Collected data entries:
----------

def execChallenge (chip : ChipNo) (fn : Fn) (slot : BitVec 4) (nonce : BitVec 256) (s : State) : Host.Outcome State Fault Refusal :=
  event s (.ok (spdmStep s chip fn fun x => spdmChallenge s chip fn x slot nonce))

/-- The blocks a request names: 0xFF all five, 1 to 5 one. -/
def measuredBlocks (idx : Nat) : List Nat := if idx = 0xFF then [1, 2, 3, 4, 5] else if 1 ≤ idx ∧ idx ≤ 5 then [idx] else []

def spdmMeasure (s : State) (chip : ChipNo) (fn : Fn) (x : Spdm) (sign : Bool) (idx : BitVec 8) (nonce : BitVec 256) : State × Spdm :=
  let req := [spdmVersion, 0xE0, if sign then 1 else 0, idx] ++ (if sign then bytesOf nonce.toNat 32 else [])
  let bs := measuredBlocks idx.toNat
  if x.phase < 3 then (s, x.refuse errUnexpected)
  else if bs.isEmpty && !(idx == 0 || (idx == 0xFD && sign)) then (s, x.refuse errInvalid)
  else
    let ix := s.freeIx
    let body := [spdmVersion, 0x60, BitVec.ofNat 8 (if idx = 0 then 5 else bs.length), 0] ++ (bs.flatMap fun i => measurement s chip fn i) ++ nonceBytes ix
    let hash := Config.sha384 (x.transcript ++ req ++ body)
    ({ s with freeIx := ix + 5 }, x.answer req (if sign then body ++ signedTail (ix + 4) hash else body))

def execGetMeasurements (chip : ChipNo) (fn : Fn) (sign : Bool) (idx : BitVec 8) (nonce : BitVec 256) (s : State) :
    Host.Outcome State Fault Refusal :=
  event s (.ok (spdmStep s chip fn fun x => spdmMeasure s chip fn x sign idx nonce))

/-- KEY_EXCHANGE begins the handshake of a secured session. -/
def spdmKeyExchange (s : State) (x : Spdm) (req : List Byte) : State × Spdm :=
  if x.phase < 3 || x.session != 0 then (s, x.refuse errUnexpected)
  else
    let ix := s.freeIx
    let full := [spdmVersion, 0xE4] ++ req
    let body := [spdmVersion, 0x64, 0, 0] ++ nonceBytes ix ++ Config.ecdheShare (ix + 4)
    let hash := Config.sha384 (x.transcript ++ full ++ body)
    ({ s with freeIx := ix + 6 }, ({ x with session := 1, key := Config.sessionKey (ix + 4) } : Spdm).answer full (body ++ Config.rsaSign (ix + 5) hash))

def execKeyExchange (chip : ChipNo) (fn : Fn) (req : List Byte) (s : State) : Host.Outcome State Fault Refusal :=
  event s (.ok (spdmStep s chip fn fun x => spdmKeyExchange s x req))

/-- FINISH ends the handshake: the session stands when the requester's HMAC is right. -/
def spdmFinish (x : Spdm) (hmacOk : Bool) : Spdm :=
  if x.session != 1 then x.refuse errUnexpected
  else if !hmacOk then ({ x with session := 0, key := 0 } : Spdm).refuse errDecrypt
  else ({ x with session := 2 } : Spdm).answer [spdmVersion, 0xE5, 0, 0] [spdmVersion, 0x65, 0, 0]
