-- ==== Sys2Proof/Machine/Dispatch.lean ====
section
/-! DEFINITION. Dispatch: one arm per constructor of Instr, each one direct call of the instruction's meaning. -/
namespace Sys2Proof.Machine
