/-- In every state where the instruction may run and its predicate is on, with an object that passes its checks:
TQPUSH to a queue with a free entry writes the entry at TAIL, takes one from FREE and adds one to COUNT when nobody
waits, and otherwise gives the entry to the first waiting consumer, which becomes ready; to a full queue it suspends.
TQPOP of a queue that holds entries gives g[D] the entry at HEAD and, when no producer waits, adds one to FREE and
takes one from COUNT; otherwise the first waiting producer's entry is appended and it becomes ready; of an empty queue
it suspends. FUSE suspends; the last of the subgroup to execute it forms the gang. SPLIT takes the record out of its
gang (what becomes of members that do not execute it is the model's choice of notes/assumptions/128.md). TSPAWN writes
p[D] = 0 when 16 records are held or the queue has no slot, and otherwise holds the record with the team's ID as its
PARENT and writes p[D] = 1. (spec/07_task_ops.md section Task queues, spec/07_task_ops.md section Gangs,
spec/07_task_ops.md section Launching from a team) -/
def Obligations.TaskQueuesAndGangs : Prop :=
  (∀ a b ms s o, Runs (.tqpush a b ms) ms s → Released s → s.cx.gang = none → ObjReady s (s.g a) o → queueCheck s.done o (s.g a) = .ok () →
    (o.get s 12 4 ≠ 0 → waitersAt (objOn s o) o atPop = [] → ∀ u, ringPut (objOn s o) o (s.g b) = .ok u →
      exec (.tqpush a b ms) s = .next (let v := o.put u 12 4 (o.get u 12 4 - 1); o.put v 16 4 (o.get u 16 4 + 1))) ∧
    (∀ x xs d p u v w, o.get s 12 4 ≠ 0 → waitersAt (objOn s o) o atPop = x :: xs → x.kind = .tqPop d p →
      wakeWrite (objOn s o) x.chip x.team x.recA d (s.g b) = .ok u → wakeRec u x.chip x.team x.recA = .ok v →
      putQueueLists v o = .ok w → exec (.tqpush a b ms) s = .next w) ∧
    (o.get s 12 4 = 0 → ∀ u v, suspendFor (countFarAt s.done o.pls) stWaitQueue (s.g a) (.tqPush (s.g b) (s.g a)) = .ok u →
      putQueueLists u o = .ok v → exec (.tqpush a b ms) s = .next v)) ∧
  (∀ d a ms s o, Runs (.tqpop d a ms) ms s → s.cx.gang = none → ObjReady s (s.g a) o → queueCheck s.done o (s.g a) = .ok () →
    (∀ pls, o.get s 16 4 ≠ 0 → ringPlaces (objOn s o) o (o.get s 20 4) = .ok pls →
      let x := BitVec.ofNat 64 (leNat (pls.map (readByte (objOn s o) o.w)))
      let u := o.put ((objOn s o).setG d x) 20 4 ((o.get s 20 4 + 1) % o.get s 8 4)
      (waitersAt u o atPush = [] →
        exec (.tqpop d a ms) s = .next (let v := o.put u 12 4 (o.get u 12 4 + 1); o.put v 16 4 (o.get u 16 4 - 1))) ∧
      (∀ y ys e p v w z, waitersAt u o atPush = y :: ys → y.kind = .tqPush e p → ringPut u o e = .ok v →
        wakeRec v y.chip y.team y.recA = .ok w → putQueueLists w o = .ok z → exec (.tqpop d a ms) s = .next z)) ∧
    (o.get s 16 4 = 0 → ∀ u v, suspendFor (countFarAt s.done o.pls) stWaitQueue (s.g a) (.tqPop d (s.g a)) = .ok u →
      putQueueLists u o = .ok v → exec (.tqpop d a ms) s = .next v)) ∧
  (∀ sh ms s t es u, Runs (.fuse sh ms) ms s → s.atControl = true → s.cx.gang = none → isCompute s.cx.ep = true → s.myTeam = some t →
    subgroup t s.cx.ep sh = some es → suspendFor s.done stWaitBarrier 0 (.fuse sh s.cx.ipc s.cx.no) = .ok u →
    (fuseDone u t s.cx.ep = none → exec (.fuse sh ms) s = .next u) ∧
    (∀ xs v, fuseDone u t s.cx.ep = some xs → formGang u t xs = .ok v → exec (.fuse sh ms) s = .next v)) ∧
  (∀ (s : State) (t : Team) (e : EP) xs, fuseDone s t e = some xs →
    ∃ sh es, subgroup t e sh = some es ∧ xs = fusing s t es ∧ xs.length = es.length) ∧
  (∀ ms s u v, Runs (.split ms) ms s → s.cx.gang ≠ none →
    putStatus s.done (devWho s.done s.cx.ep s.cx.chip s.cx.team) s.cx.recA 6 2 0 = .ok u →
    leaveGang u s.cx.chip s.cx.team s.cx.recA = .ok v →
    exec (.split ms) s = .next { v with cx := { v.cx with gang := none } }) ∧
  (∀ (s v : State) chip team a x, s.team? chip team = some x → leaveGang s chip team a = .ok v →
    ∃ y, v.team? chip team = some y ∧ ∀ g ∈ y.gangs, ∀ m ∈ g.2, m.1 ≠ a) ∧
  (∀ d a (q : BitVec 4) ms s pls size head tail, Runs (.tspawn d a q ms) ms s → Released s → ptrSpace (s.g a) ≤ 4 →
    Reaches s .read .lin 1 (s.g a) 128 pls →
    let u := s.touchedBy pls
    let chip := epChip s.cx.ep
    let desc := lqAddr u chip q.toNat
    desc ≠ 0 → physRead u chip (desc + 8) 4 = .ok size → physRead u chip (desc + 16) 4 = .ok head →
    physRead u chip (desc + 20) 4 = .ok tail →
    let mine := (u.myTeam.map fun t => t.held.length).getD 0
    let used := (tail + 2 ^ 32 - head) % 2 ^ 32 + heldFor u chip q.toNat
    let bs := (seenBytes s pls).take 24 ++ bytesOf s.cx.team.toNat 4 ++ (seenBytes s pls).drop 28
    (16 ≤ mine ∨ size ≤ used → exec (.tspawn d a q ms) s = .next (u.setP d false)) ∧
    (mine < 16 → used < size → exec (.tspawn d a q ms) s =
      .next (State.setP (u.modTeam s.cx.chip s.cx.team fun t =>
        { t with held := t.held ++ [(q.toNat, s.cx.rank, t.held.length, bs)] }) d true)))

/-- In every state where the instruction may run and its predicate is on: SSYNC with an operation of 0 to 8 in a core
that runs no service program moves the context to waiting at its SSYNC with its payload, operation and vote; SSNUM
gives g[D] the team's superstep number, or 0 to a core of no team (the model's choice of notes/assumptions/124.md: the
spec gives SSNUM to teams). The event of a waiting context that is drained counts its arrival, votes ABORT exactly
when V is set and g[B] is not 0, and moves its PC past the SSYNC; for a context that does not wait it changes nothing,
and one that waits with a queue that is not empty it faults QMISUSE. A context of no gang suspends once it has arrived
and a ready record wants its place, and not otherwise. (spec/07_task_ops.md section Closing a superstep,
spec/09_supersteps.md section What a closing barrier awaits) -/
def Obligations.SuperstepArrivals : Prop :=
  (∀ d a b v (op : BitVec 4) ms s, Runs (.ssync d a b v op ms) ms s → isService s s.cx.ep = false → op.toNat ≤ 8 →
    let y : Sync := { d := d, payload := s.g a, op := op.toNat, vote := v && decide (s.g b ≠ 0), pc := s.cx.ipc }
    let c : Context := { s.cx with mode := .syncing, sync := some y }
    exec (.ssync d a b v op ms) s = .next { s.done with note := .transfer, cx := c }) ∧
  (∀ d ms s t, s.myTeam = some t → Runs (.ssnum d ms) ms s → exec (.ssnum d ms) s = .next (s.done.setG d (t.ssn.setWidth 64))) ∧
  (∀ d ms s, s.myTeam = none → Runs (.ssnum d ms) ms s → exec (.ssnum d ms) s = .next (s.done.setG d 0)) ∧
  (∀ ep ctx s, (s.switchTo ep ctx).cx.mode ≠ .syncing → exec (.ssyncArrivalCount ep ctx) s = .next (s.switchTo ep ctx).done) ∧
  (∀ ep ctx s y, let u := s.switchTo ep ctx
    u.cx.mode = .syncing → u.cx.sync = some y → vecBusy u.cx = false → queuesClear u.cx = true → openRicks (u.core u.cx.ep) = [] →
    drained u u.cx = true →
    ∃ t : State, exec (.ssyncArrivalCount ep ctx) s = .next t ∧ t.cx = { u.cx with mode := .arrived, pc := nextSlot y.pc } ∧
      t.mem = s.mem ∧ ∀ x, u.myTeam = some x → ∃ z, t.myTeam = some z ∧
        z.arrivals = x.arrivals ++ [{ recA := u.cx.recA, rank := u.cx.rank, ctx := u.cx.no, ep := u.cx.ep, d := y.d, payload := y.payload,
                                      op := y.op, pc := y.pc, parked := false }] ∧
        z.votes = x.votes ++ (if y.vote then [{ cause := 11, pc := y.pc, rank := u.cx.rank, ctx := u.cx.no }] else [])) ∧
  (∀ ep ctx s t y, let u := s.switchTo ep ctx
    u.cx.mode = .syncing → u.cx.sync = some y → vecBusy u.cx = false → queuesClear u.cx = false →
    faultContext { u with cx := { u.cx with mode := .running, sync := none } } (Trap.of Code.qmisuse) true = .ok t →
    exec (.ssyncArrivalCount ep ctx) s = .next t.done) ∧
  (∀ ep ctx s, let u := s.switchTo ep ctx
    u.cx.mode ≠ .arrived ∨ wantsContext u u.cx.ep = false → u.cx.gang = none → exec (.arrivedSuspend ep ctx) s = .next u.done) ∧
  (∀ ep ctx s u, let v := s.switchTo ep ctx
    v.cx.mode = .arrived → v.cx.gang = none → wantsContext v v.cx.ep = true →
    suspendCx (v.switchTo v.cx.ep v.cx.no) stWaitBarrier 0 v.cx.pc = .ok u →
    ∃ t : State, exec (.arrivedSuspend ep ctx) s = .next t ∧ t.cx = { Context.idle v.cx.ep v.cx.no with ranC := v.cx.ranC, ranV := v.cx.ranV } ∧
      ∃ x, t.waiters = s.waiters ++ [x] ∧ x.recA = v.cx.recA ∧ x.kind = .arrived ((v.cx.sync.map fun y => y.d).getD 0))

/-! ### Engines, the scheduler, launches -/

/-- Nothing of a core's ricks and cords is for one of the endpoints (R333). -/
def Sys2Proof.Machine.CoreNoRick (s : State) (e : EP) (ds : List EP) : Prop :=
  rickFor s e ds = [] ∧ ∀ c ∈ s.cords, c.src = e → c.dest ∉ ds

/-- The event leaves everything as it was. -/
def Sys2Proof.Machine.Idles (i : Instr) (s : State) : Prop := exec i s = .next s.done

----------

EXERCISE GOAL:
Go through the records and tally the lines that include "operation". Write only the number.

RESULT FOR THIS EXERCISE:
2